The full AI infrastructure stack, from inference to monitoring to policy enforcement.

RAG Pipeline

Ollama serves Llama 3.2 3B for local inference. ChromaDB provides vector storage. LangChain orchestrates retrieval-augmented generation. Nginx acts as the API gateway with rate limiting and security logging.

Monitoring Stack

Prometheus scrapes inference metrics from the RAG pipeline. Grafana renders dashboards for latency, throughput, and error rates. MLflow provides model registry and experiment tracking.

Governance Engine

Open Policy Agent enforces governance-as-code policies written in Rego. Default deny with risk-tiered approval requirements. Demonstrates automated deployment gates for model governance.

Security Controls

All containers run as non-root users. Three-network zone isolation prevents lateral movement between serving and management zones.

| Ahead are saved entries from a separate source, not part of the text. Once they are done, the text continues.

/-- Settles O17: the answer of each request, then each report byte by byte, then the codes. -/
theorem observeRequestsReport : Obligations.ObserveRequestsReport := by
  unfold Obligations.ObserveRequestsReport
  refine ⟨fun s tag h => ?reports, fun s tag h => ?records, fun s tag h => ?store, fun s n p => ?pallet,
    fun s => ?track, fun o => ?order, fun e => ?dispatch, fun b => ?book, fun s => ?zones, fun s => ?wrappers,
    fun s => ?lanes, fun s => ?settings, fun v => rfl, fun t => rfl, rfl, rfl, rfl, rfl, rfl, rfl, rfl, rfl, rfl, rfl,
    rfl, rfl, rfl, rfl, rfl, rfl, rfl, rfl, rfl, rfl, rfl, rfl, rfl, rfl, rfl⟩
  case reports =>
    obtain ⟨h1, h2, h3, h4, h5, h6⟩ := observe_reports s tag h
    refine ⟨h1, h2, h3, h4, h5, h6, (exec_readSettings h).trans ?_⟩
    exact congrArg (fun r : State => Host.Outcome.next (r.replied tag 0x0C .ok r.settingsReport)) (readSettings_state s)
  case records =>
    exact ⟨fun n => exec_readPallet h n, fun b hb => exec_readPallet_out_of_range h hb,
      fun number h1 h2 => exec_readOrder h h1 h2, fun number hb hw => exec_readOrder_out_of_range h hb hw,
      fun number start h1 h2 h3 h4 => exec_readDispatchList h h1 h2 h3 h4,
      fun number start hn hs hb => exec_readDispatchList_out_of_range h hn hs hb⟩
  case store =>
    exact ⟨fun product i p h1 h2 hs => ⟨fun he => exec_readProfile h h1 h2 (actReadProfile_valid hs he),
        fun he => exec_readProfile h h1 h2 (actReadProfile_damaged hs he),
        fun he => exec_readProfile h h1 h2 (actReadProfile_failing hs he)⟩,
      fun product h1 h2 hs => exec_readProfile h h1 h2 (actReadProfile_no_slot hs),
      fun i r => ⟨fun he => exec_readRecipe h (actReadRecipe_valid he),
        fun ⟨_, he⟩ => exec_readRecipe h (actReadRecipe_empty he),
        fun he => exec_readRecipe h (actReadRecipe_damaged he),
        fun he => exec_readRecipe h (actReadRecipe_failing he)⟩⟩
  case pallet =>
    refine ⟨?_, s.length_palletReport n p⟩
    unfold palletReport
    rw [pallet_marks, reasonBytes_eq, assignmentBytes, ← List.append_assoc, ← List.append_assoc]
    simp only [orZero_eq, Option.map_id_fun, id_eq, weightBytes] <;> rfl
  case track =>
    intro held
    have hheld : s.tracks = held := s.tracks_eq
    refine ⟨?_, hheld ▸ s.length_trackSummary⟩
    rw [trackSummary_eq, hheld]
    refine congrArg _ (congrArg (List.flatMap · held) (funext fun n => ?_))
    cases hp : s.pallet n with
    | none => simp only [summaryEntry, hp]
    | some p => exact summaryEntry_of hp
  case order => exact ⟨by simp only [Order.report, counted_eq, orZero_eq, List.append_assoc], o.length_report⟩
  case dispatch => exact ⟨rfl, by simp [DispatchEntry.bytes, weightBytes]; omega⟩
  case book =>
    obtain ⟨hperm, hsorted⟩ := b.ascending_spec
    refine ⟨?_, b.ascending, hperm, hsorted, ?_⟩
    · rw [Book.report, ← List.flatMap_def, List.length_append, length_flatMap_of fun o _ => o.length_summary,
        hperm.length_eq]
      rfl
    · rw [Book.report, ← List.flatMap_def]
      refine congrArg _ (congrArg (List.flatMap · b.ascending) (funext fun o => ?_))
      simp only [Order.summary, orZero_eq, Order.sum]
  case zones =>
    refine ⟨?_, s.length_zonesReport⟩
    rw [zonesReport, ← List.flatMap_def, orZero_eq]
    refine congrArg (· ++ _ ++ _ ++ _ ++ _) (congrArg (List.flatMap · Zone.all) (funext fun z => ?_))
    simp only [zoneEntry, orZero_eq]
  case wrappers =>
    rw [wrappersReport_eq]
    refine ⟨length_flatMap_of fun w _ => s.length_wrapperEntry w, congrArg (List.flatMap · _) (funext fun w => ?_)⟩
    unfold wrapperEntry
    dsimp only
    cases (s.wrapper w).load with
    | none => simp only [orZero_eq, Option.map_none, Option.getD_none, Option.bind_none]
    | untracked => simp only [orZero_eq, Option.map_none, Option.getD_none, Option.bind_none]
    | track n =>
      dsimp only
      cases s.pallet n with
      | none => simp only [orZero_eq, Option.map_none, Option.getD_none, Option.bind_none, mark]
      | some p =>
        simp only [orZero_eq, Option.map_some, Option.getD_some, Option.bind_some, mark]
        cases p.plan <;>
          simp only [Option.map_some, Option.map_none, Option.getD_some, Option.getD_none, Recipe.passes]
  case lanes =>
    rw [lanesReport_eq]
    refine ⟨length_flatMap_of fun n _ => s.length_laneEntry n, congrArg (List.flatMap · _) (funext fun n => ?_)⟩
    rw [laneEntry, releaseHold_code]
    simp only [orZero_eq, Option.map_id_fun, id_eq] <;> rfl
  case settings =>
    intro slot
    have hslot (h : HostSlot) : slot h = (h.code, (h.job.map (·.number)).getD 0, (h.job.map (·.kind.toNat)).getD 0) := by
      cases h <;> rfl
    refine ⟨?_, ?_, s.length_statusReport⟩
    · rw [settingsReport, List.append_assoc _ (textBytes _) (u32 _), sitePresented_bytes, Slot.all_eq, Recipe.all_eq,
        ← List.flatMap_def, ← List.flatMap_def]
      simp only [orZero_eq, hslot, ReservationSlot.code_eq]
      cases s.sdu.timing <;> rfl
    · unfold statusReport
      simp only [orZero_eq, hslot, laneStates_eq, Question.fields_eq, counted_eq, recordCount, tracks_eq, mark, ReservationSlot.code_eq,
        ← List.append_assoc] <;> rfl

Trivy scans container images for vulnerabilities.

Getting Started

Run the full lab environment locally with Docker Compose.

Prerequisites

  • Docker Desktop installed
  • NVIDIA GPU with drivers (for GPU inference)
  • NVIDIA Container Toolkit configured
  • At least 24 GB RAM, 50 GB disk space

Launch Commands

# Start the lab
docker compose up -d
# Pull the model
docker exec lab-ollama ollama pull llama3.2:3b
# Verify all services
docker compose ps